MongoDB does not support ACID. This prevents MongoDB being used in certain situations, but the trade-off is worth it for applications that don't require ACID. That gain is in speed. And it's noticeable.

Transactions

Transactions can be viewed as part of ACID, but I thought I'd make this explicit. If you require transactions, MongoDB is out of the question unless you roll your own. Again, for many applications out there, transactions are unnecessary.

Relational

MongoDB does not handle highly relational databases as well as RDBMS. I think this one is obvious, but many forget to take this into consideration when hopping feet first into MongoDB. You've been warned.
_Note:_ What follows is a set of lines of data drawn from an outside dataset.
-- ==== Sys2Proof/Certificates/Slice0/Obligations.lean ====
section
/-! DEFINITION. The statements for the provers. `s.advance t` is the state with bell time at tick `t` (log entry 1); a
command acts only while the clocks run (`State.clocked`). -/
section
open Sys2Proof Sys2Proof.Machine

/-! ### The block as a whole -/

/-- Commands of pins, of the always-on domain and of the PLL, which act without the arithmetic clock (R26, R474, R478, R481,
R486, R487). -/
def actsUnclocked : Instr → Bool
  | .pllLock | .resetNRelease .. | .resetNAssert | .pwrGoodFall | .pwrGoodRise | .vioRise | .vioFall | .thermtrip
  | .smbusRead .. | .tapInstruction .. => true
  | _ => false

/-- The parts that a counter, an event and what follows from its severity may write (R391, R393, R402, R415). -/
def eventParts : List Part :=
  [.boot, .pages, .stalls, .jobs, .hubs, .aisles, .halves, .clerk, .rings, .events, .ledgers, .trace, .out, .freeIx]

/-- The parts that each command may write. Every other part it leaves as it was. -/
def mayWrite : Instr → List Part
  | .pllLock => [.time, .bell, .halves]
  | .roundBoundary => [.time, .bell, .sched, .arbs] ++ eventParts
  | .powerFrameUpdate .. | .bellsyncPulseCheck .. | .timeMarkReceive .. => [.time, .bell, .power] ++ eventParts
  | .syncPeriodBoundary | .syncWindowExpiry | .bellrefLoss .. | .acquire .. | .setPolicy .. =>
    [.time, .bell] ++ eventParts
  | .pllRelock .. => [.time, .bell, .pages, .stalls]
  | .kupReport .. | .kupReceive .. | .kmasterIntake | .kdownReceive .. => [.time, .bell, .pages, .stalls, .aisles, .out]
  | .streamChunkArrival .. | .ldw .. | .mma .. | .vop .. | .vred .. | .vnormStat .. | .vnormApply .. | .vsmaxStat ..
  | .vsmaxApply .. | .vsfn .. | .pack .. | .unpack .. | .groupidx .. | .get .. | .put .. | .gather .. | .ahead ..
  | .send .. | .bulk .. | .grant .. | .checkcmp .. | .waitw .. | .stepEnd .. | .wordCompletion .. | .hbmBlockArrival ..
  | .porterTransferComplete .. | .porterTagTimeout .. | .pageFaultTagRelease .. | .porterStarveTimer ..
  | .stealerPortGrant .. | .scrubComplete .. | .bankWakeComplete .. | .storeTestRegion .. | .msgFlit0Arrival ..
  | .msgLastFlitArrival .. | .msgTruncationTimeout .. | .stepDrainEnd .. | .stepClose .. | .flagWordReceive ..
  | .guardArm .. | .identReceive .. | .creditRevoke .. | .sealTableTimeout .. | .doorlineInval .. | .doorlinePoll ..
  | .jobOpen .. | .stepAbort .. | .jobSuspend .. | .jobResume .. | .fenceStall .. | .unfenceStall .. | .twinBind ..
  | .echo .. | .summary .. | .deadlineTimer .. | .preemptResume .. | .stepWatchdogExpiry .. | .engineBusyExpiry ..
  | .clerkWatchdogExpiry .. | .companionLossTimeout .. => [.time] ++ eventParts
  | .hbmBlockWrite .. | .gradientFrameArrival .. | .tensorBlockUpdate .. | .wcopyMessageReceive .. | .jobMap ..
  | .pitchMove .. => [.time, .mem, .marks] ++ eventParts
  | .aheadBlockArrival .. => [.time, .pages, .stalls, .hubs, .halves, .rings, .events, .ledgers, .trace, .out]
  | .bridgeFlitReceive .. => [.time, .pages, .stalls, .chans, .out]
  | .bridgeNakReceive .. => [.time, .chans, .arbs] ++ eventParts
  | .arbCycleDecision .. | .aisleFlitReceive .. | .aisleAckTimeout .. | .aisleLaneLockLoss .. | .aisleLinkTimeout ..
  | .lemefHalfLost .. | .lemefSlotReceive .. | .lemefAckTimeout .. => [.time, .arbs] ++ eventParts
  | .stepCtrlGo .. | .stepCtrlAbort .. | .ringPtrWrite .. | .checkValWrite .. | .rerunArm .. | .xlateInval ..
  | .commit .. | .ledgerSnap .. | .ledgerRelease .. | .aisleRetrain .. | .bootGo .. | .ringCtrlEnable ..
  | .registerWrite .. | .stepRun .. => [.pins, .time, .bell, .sched, .arbs] ++ eventParts
  | .grpStepWrite .. => [.time, .pages, .stalls, .sched]
  | .lowWordRead .. | .rcFieldRead .. | .companionRead .. => [.time, .bell, .latches] ++ eventParts
  | .gradMessageReceive .. => [.time, .pages, .stalls, .hubs, .aisles, .out]
  | .scheduleCompute .. => [.time, .pages, .stalls, .jobs, .hubs, .sched]
  | .flagWordSend .. => [.time, .pages, .stalls, .jobs, .aisles, .rings, .events, .ledgers, .trace, .out]
  | .guardPeerDeadline .. => [.time, .pages, .stalls, .jobs]
  | .aisleMessageReceive .. =>
    [.time, .pages, .stalls, .jobs, .aisles, .halves, .rings, .events, .ledgers, .trace, .out]
  | .aisleNakRepeat .. => [.time, .pages, .stalls, .aisles]
  | .aisleLanesLocked .. => [.time, .pages, .stalls, .aisles, .out]
  | .sealReceive .. =>
    [.time, .pages, .stalls, .jobs, .aisles, .halves, .rings, .events, .ledgers, .trace, .out, .freeIx]
  | .sealTableReceive .. => [.time, .pages, .stalls, .jobs, .aisles, .halves, .rings, .events, .trace, .out]
  | .abortReceive .. | .clerkResumesService .. =>
    [.time, .pages, .stalls, .jobs, .hubs, .aisles, .halves, .clerk, .rings, .events, .ledgers, .trace, .out,
      .freeIx]
  | .jobLoad .. => [.time, .sched, .mem, .marks] ++ eventParts
  | .jobClose .. => [.time, .sched] ++ eventParts
  | .selftest .. | .selftestQueuedStart .. => [.time, .mem, .marks, .outStacks, .chans] ++ eventParts
  | .ledgerReconcile .. => [.time, .power] ++ eventParts
  | .stepRerunGo .. | .companionWrite .. => [.pins, .time, .bell, .sched, .mem, .marks, .arbs] ++ eventParts
  | .statusHeartbeat => [.time, .pages, .stalls, .halves, .rings, .power, .out]
  | .inval .. => [.time, .pages, .stalls, .halves, .rings]
  | .lemefTrained => [.boot, .pages, .stalls, .halves, .out]
  | .resetNRelease .. | .pwrGoodRise | .thermtrip | .vioRise => [.pins]
  | .resetNAssert | .pwrGoodFall | .vioFall =>
    [.pins, .boot, .time, .bell, .pages, .latches, .stalls, .jobs, .hubs, .sched, .mem, .marks, .outStacks, .chans,
      .arbs, .aisles, .halves, .clerk, .rings, .events, .ledgers, .power, .trace]
  | .bootTakeover => [.boot, .pages, .stalls, .halves, .clerk, .out]
  | .imageFetchComplete .. => [.boot]
  | .openingInspectionDone .. => [.fuses, .mem, .marks, .outStacks, .chans, .power] ++ eventParts
  | .smbusRead .. => [.out]
  | .tapInstruction .. => [.pins, .out, .freeIx]
  | .traceCounterSnapshot => [.time, .pages, .stalls, .trace, .out]
  | .lemefRetrain .. => [.time, .pages, .stalls, .halves]
  | .bridgeChannelRetrain .. => [.time, .pages, .stalls, .chans]
  | .setPolicySyncTimeout .. =>
    [.time, .bell, .pages, .stalls, .jobs, .halves, .clerk, .rings, .events, .ledgers, .trace, .out]
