@[simp] theorem State.setLedger_pins (s : State) (n : Nat) (v : Ledger) : (s.setLedger n v).pins = s.pins := rfl
@[simp] theorem State.setLedger_fuses (s : State) (n : Nat) (v : Ledger) : (s.setLedger n v).fuses = s.fuses := rfl
@[simp] theorem State.setLedger_boot (s : State) (n : Nat) (v : Ledger) : (s.setLedger n v).boot = s.boot := rfl
@[simp] theorem State.setLedger_bell (s : State) (n : Nat) (v : Ledger) : (s.setLedger n v).bell = s.bell := rfl
@[simp] theorem State.setLedger_pages (s : State) (n : Nat) (v : Ledger) : (s.setLedger n v).pages = s.pages := rfl
@[simp] theorem State.setLedger_latches (s : State) (n : Nat) (v : Ledger) : (s.setLedger n v).latches = s.latches := rfl
@[simp] theorem State.setLedger_stalls (s : State) (n : Nat) (v : Ledger) : (s.setLedger n v).stalls = s.stalls := rfl
@[simp] theorem State.setLedger_jobs (s : State) (n : Nat) (v : Ledger) : (s.setLedger n v).jobs = s.jobs := rfl
@[simp] theorem State.setLedger_hubs (s : State) (n : Nat) (v : Ledger) : (s.setLedger n v).hubs = s.hubs := rfl
@[simp] theorem State.setLedger_sched (s : State) (n : Nat) (v : Ledger) : (s.setLedger n v).sched = s.sched := rfl
@[simp] theorem State.setLedger_mem (s : State) (n : Nat) (v : Ledger) : (s.setLedger n v).mem = s.mem := rfl
@[simp] theorem State.setLedger_marks (s : State) (n : Nat) (v : Ledger) : (s.setLedger n v).marks = s.marks := rfl
@[simp] theorem State.setLedger_outStacks (s : State) (n : Nat) (v : Ledger) : (s.setLedger n v).outStacks = s.outStacks := rfl
@[simp] theorem State.setLedger_chans (s : State) (n : Nat) (v : Ledger) : (s.setLedger n v).chans = s.chans := rfl
@[simp] theorem State.setLedger_arbs (s : State) (n : Nat) (v : Ledger) : (s.setLedger n v).arbs = s.arbs := rfl
@[simp] theorem State.setLedger_aisles (s : State) (n : Nat) (v : Ledger) : (s.setLedger n v).aisles = s.aisles := rfl
@[simp] theorem State.setLedger_halves (s : State) (n : Nat) (v : Ledger) : (s.setLedger n v).halves = s.halves := rfl
@[simp] theorem State.setLedger_clerk (s : State) (n : Nat) (v : Ledger) : (s.setLedger n v).clerk = s.clerk := rfl
@[simp] theorem State.setLedger_rings (s : State) (n : Nat) (v : Ledger) : (s.setLedger n v).rings = s.rings := rfl
@[simp] theorem State.setLedger_events (s : State) (n : Nat) (v : Ledger) : (s.setLedger n v).events = s.events := rfl
@[simp] theorem State.setLedger_ledgers (s : State) (n : Nat) (v : Ledger) : (s.setLedger n v).ledgers = sset s.ledgers n v := rfl
@[simp] theorem State.setLedger_power (s : State) (n : Nat) (v : Ledger) : (s.setLedger n v).power = s.power := rfl
@[simp] theorem State.setLedger_trace (s : State) (n : Nat) (v : Ledger) : (s.setLedger n v).trace = s.trace := rfl
@[simp] theorem State.setLedger_out (s : State) (n : Nat) (v : Ledger) : (s.setLedger n v).out = s.out := rfl
@[simp] theorem State.setLedger_freeIx (s : State) (n : Nat) (v : Ledger) : (s.setLedger n v).freeIx = s.freeIx := rfl
@[simp] theorem State.setLedger_pending (s : State) (n : Nat) (v : Ledger) : (s.setLedger n v).pending = s.pending := rfl

@[simp] theorem State.emit_pins (s : State) (o : Out) : (s.emit o).pins = s.pins := rfl
@[simp] theorem State.emit_fuses (s : State) (o : Out) : (s.emit o).fuses = s.fuses := rfl
@[simp] theorem State.emit_boot (s : State) (o : Out) : (s.emit o).boot = s.boot := rfl
@[simp] theorem State.emit_bell (s : State) (o : Out) : (s.emit o).bell = s.bell := rfl
@[simp] theorem State.emit_pages (s : State) (o : Out) : (s.emit o).pages = s.pages := rfl
@[simp] theorem State.emit_latches (s : State) (o : Out) : (s.emit o).latches = s.latches := rfl
@[simp] theorem State.emit_stalls (s : State) (o : Out) : (s.emit o).stalls = s.stalls := rfl
@[simp] theorem State.emit_jobs (s : State) (o : Out) : (s.emit o).jobs = s.jobs := rfl
@[simp] theorem State.emit_hubs (s : State) (o : Out) : (s.emit o).hubs = s.hubs := rfl
@[simp] theorem State.emit_sched (s : State) (o : Out) : (s.emit o).sched = s.sched := rfl
@[simp] theorem State.emit_mem (s : State) (o : Out) : (s.emit o).mem = s.mem := rfl
@[simp] theorem State.emit_marks (s : State) (o : Out) : (s.emit o).marks = s.marks := rfl
@[simp] theorem State.emit_outStacks (s : State) (o : Out) : (s.emit o).outStacks = s.outStacks := rfl
@[simp] theorem State.emit_chans (s : State) (o : Out) : (s.emit o).chans = s.chans := rfl
@[simp] theorem State.emit_arbs (s : State) (o : Out) : (s.emit o).arbs = s.arbs := rfl
@[simp] theorem State.emit_aisles (s : State) (o : Out) : (s.emit o).aisles = s.aisles := rfl
@[simp] theorem State.emit_halves (s : State) (o : Out) : (s.emit o).halves = s.halves := rfl
@[simp] theorem State.emit_clerk (s : State) (o : Out) : (s.emit o).clerk = s.clerk := rfl
@[simp] theorem State.emit_rings (s : State) (o : Out) : (s.emit o).rings = s.rings := rfl
@[simp] theorem State.emit_events (s : State) (o : Out) : (s.emit o).events = s.events := rfl
@[simp] theorem State.emit_ledgers (s : State) (o : Out) : (s.emit o).ledgers = s.ledgers := rfl
@[simp] theorem State.emit_power (s : State) (o : Out) : (s.emit o).power = s.power := rfl
@[simp] theorem State.emit_trace (s : State) (o : Out) : (s.emit o).trace = s.trace := rfl
@[simp] theorem State.emit_out (s : State) (o : Out) : (s.emit o).out = s.out ++ [o] := rfl
@[simp] theorem State.emit_freeIx (s : State) (o : Out) : (s.emit o).freeIx = s.freeIx := rfl
@[simp] theorem State.emit_pending (s : State) (o : Out) : (s.emit o).pending = s.pending := rfl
MongoDB vs Other NoSQL Implementations

Unfortunately, I haven't worked too much with other implementations of NoSQL. However, most popular NoSQL implementations are in use in production by notable companies. MongoDB is a little easier to wrap your mind around since it still retains quite a lot of similarities with RDBMS, but still gives you that extra kick. One other thing to consider is that MongoDB provides commercial support. This is not currently available with all NoSQL implementations. If you have experience with this, I'd like to hear about it in the comments below.

Conclusion

I'm choosing MongoDB because I've worked with it and have really enjoyed the experience over RDBMS. However, if you're at a crossroads, I'd recommend MongoDB in your next project unless you have a highly relational database or you need ACID.